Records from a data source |
-- ==== Sys2Proof/Proofs/Unconfigured.lean ====
section
/-!
PROOFS. The block before its first `CONFIG` (R22, R29): exactly a constructing `CONFIG` sets `CONFIGURED`, and until one
runs `K`, `SIZE` and the array are not observed. The obligations `ConfiguredFlagLife` and
`UnconfiguredStateIsUnobservable`.
-/

namespace Sys2Proof.Proofs
open Sys2Proof.Machine Sys2Proof.Claims

/-! ### The life of `CONFIGURED` -/

theorem exec_leaves_configured {i : Instr} {s t : State} (hi : constructs i = false) (h : exec i s = .next t) :
    t.configured = s.configured := by
  obtain ⟨u, e, m, d, rfl, -, -, -, rfl | ⟨k, rs, rfl, hrs, -⟩ | ⟨p, -, -, hset⟩⟩ := exec_next_inv h
  · rfl
  · rw [constructs_config_of_le k hrs] at hi
    contradiction
  · rw [respond_configured, (setBits_ok_inv hset).1]

theorem exec_configured_iff {i : Instr} {s t : State} (h : exec i s = .next t) :
    t.configured = true ↔ s.configured = true ∨ constructs i = true := by
  cases hi : constructs i with
  | true =>
    obtain ⟨k, rs, rfl, hrs⟩ := constructs_iff.1 hi
    cases (execConfig_ok k hrs s).symm.trans h
    exact iff_of_true rfl (.inr rfl)
  | false =>
    rw [exec_leaves_configured hi h]
    simp only [Bool.false_eq_true, or_false]

/-- Settles O57: only a command could change `CONFIGURED`, and `exec_configured_iff` says which. -/
theorem configuredFlagLife : Obligations.ConfiguredFlagLife := by
  intro s t hr h
  obtain ⟨hheld, -⟩ | ⟨-, hd, hstep⟩ | ⟨opc, rest, -, hd, hstep⟩ | ⟨i, rest, -, hd, hstep⟩ := step_cases s
  · rw [hr] at hheld
    contradiction
  · cases hstep.symm.trans h
    simp only [hd, reduceCtorEq, false_and, exists_false, or_false]
  · cases hstep.symm.trans h
    simp only [hd, reduceCtorEq, false_and, exists_false, or_false, refuseReserved_configured]
  · rw [exec_configured_iff (hstep.symm.trans h), hd, consume_configured]
    refine or_congr_right ⟨fun hi => ⟨i, rest, rfl, hi⟩, ?_⟩
    rintro ⟨j, r, hj, hi⟩
    cases hj
    exact hi

/-! ### Two unconfigured blocks -/

/-- Two blocks out of reset that hold no filter and have the same words at their ports. -/
structure AlikeUnconfigured (s s' : State) : Prop where
  unconfigured : s.configured = false
  unconfigured' : s'.configured = false
  cmd : s.cmd = s'.cmd
  rsp : s.rsp = s'.rsp
  released : s.rst = false
  released' : s'.rst = false

namespace AlikeUnconfigured
variable {s s' : State}

theorem respond_alike (h : AlikeUnconfigured s s') (opc : BitVec 8) (e : Err) (m : Bool) (d : Word) :
    AlikeUnconfigured (respond opc e m d s) (respond opc e m d s') :=
  ⟨h.unconfigured, h.unconfigured', h.cmd, by rw [respond_rsp, respond_rsp, h.rsp, h.unconfigured, h.unconfigured'],
    h.released, h.released'⟩

theorem consume_alike (h : AlikeUnconfigured s s') (rest : List Word) :
    AlikeUnconfigured (consume rest s) (consume rest s') :=
  ⟨h.unconfigured, h.unconfigured', rfl, h.rsp, h.released, h.released'⟩

/-- A filter constructed from either is the same whole state. -/
theorem construct_eq (h : AlikeUnconfigured s s') (k : BitVec 8) (size : Nat) (bits : Memory) :
    ({ s with k := k, size := size, bits := bits, configured := true } : State) =
      { s' with k := k, size := size, bits := bits, configured := true } := by
  rw [h.cmd, h.rsp, h.released, h.released']

/-- A command without a filter: what is answered is the same, and afterwards the blocks are alike or equal. -/
theorem exec_alike (h : AlikeUnconfigured s s') (i : Instr) :
    ∃ t t', exec i s = .next t ∧ exec i s' = .next t' ∧ (t = t' ∨ AlikeUnconfigured t t') := by
  cases i with
  | config k len rs =>
    by_cases hlen : len = 0
    · subst hlen
      by_cases hsize : normSize rs ≤ Config.maxBuckets
      · exact ⟨_, _, execConfig_ok k hsize s, execConfig_ok k hsize s', .inl (by rw [h.construct_eq])⟩
      · have hcap := Nat.lt_of_not_le hsize
        exact ⟨_, _, execConfig_capacity k hcap s, execConfig_capacity k hcap s', .inr (h.respond_alike ..)⟩
    · exact ⟨_, _, execConfig_field hlen rs s, execConfig_field hlen rs s', .inr (h.respond_alike ..)⟩
  | hash k seed p =>
    by_cases hk : k = 0
    · subst hk
      exact ⟨_, _, execHash_ok seed p s, execHash_ok seed p s', .inr (h.respond_alike ..)⟩
    · exact ⟨_, _, execHash_field hk seed p s, execHash_field hk seed p s', .inr (h.respond_alike ..)⟩
  | add k p =>
    by_cases hk : k = 0
    · subst hk
      exact ⟨_, _, execAdd_noCfg p h.unconfigured, execAdd_noCfg p h.unconfigured', .inr (h.respond_alike ..)⟩
    · exact ⟨_, _, execAdd_field hk p s, execAdd_field hk p s', .inr (h.respond_alike ..)⟩
  | query k p =>
    by_cases hk : k = 0
    · subst hk
      exact ⟨_, _, execQuery_noCfg p h.unconfigured, execQuery_noCfg p h.unconfigured', .inr (h.respond_alike ..)⟩
    · exact ⟨_, _, execQuery_field hk p s, execQuery_field hk p s', .inr (h.respond_alike ..)⟩

theorem step_alike (h : AlikeUnconfigured s s') :
    ∃ t t', step s = .next t ∧ step s' = .next t' ∧ (t = t' ∨ AlikeUnconfigured t t') := by
  cases hd : decode s.cmd with
  | waiting =>
    exact ⟨s, s', step_of_waiting h.released hd, step_of_waiting h.released' (h.cmd ▸ hd), .inr h⟩
  | reserved opc rest =>
    exact ⟨_, _, step_of_reserved h.released hd, step_of_reserved h.released' (h.cmd ▸ hd),
      .inr ((h.consume_alike rest).respond_alike ..)⟩
  | command i rest =>
    rw [step_of_command h.released hd, step_of_command h.released' (h.cmd ▸ hd)]
    exact (h.consume_alike rest).exec_alike i

/-- Any number of steps, by induction: once the blocks are equal they stay so. -/
theorem run_alike (h : AlikeUnconfigured s s') {n : Nat} {t : State}
    (hrun : Host.Core.run Sys2Proof.core n s = .next t) :
    ∃ t', Host.Core.run Sys2Proof.core n s' = .next t' ∧ (t = t' ∨ AlikeUnconfigured t t') := by
  induction n generalizing s s' with
  | zero =>
    cases hrun
    exact ⟨s', rfl, .inr h⟩
  | succ n ih =>
    obtain ⟨u, u', hu, hu', hnext⟩ := h.step_alike
    rw [run_succ_next hu] at hrun
    rw [run_succ_next hu']
    obtain rfl | hnext := hnext
    · exact ⟨t, hrun, .inl rfl⟩
    · exact ih hnext hrun

end AlikeUnconfigured

/-- Settles O58: the blocks stay alike until a filter is constructed, and are equal from then on. -/
theorem unconfiguredStateIsUnobservable : Obligations.UnconfiguredStateIsUnobservable := by
  intro n s s' t hc hc' hcmd hrsp hr hr' hrun
  obtain ⟨t', hrun', rfl | hend⟩ := AlikeUnconfigured.run_alike ⟨hc, hc', hcmd, hrsp, hr, hr'⟩ hrun
  · exact ⟨t, hrun', rfl, rfl, rfl, fun _ => rfl⟩
  · exact ⟨t', hrun', hend.rsp, hend.cmd, hend.unconfigured.trans hend.unconfigured'.symm,
      fun hct => absurd (hend.unconfigured.symm.trans hct) Bool.false_ne_true⟩

end Sys2Proof.Proofs
end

DIRECTIONS |
Give back only the lines from the one containing "exact ⟨s', rfl, .inr h⟩" through the final line of the entries above, exactly as written, both included.

RESULT |
    exact ⟨s', rfl, .inr h⟩
  | succ n ih =>
    obtain ⟨u, u', hu, hu', hnext⟩ := h.step_alike
    rw [run_succ_next hu] at hrun
    rw [run_succ_next hu']
    obtain rfl | hnext := hnext
    · exact ⟨t, hrun, .inl rfl⟩
    · exact ih hnext hrun

end AlikeUnconfigured

/-- Settles O58: the blocks stay alike until a filter is constructed, and are equal from then on. -/
theorem unconfiguredStateIsUnobservable : Obligations.UnconfiguredStateIsUnobservable := by
  intro n s s' t hc hc' hcmd hrsp hr hr' hrun
  obtain ⟨t', hrun', rfl | hend⟩ := AlikeUnconfigured.run_alike ⟨hc, hc', hcmd, hrsp, hr, hr'⟩ hrun
  · exact ⟨t, hrun', rfl, rfl, rfl, fun _ => rfl⟩
  · exact ⟨t', hrun', hend.rsp, hend.cmd, hend.unconfigured.trans hend.unconfigured'.symm,
      fun hct => absurd (hend.unconfigured.symm.trans hct) Bool.false_ne_true⟩

end Sys2Proof.Proofs
end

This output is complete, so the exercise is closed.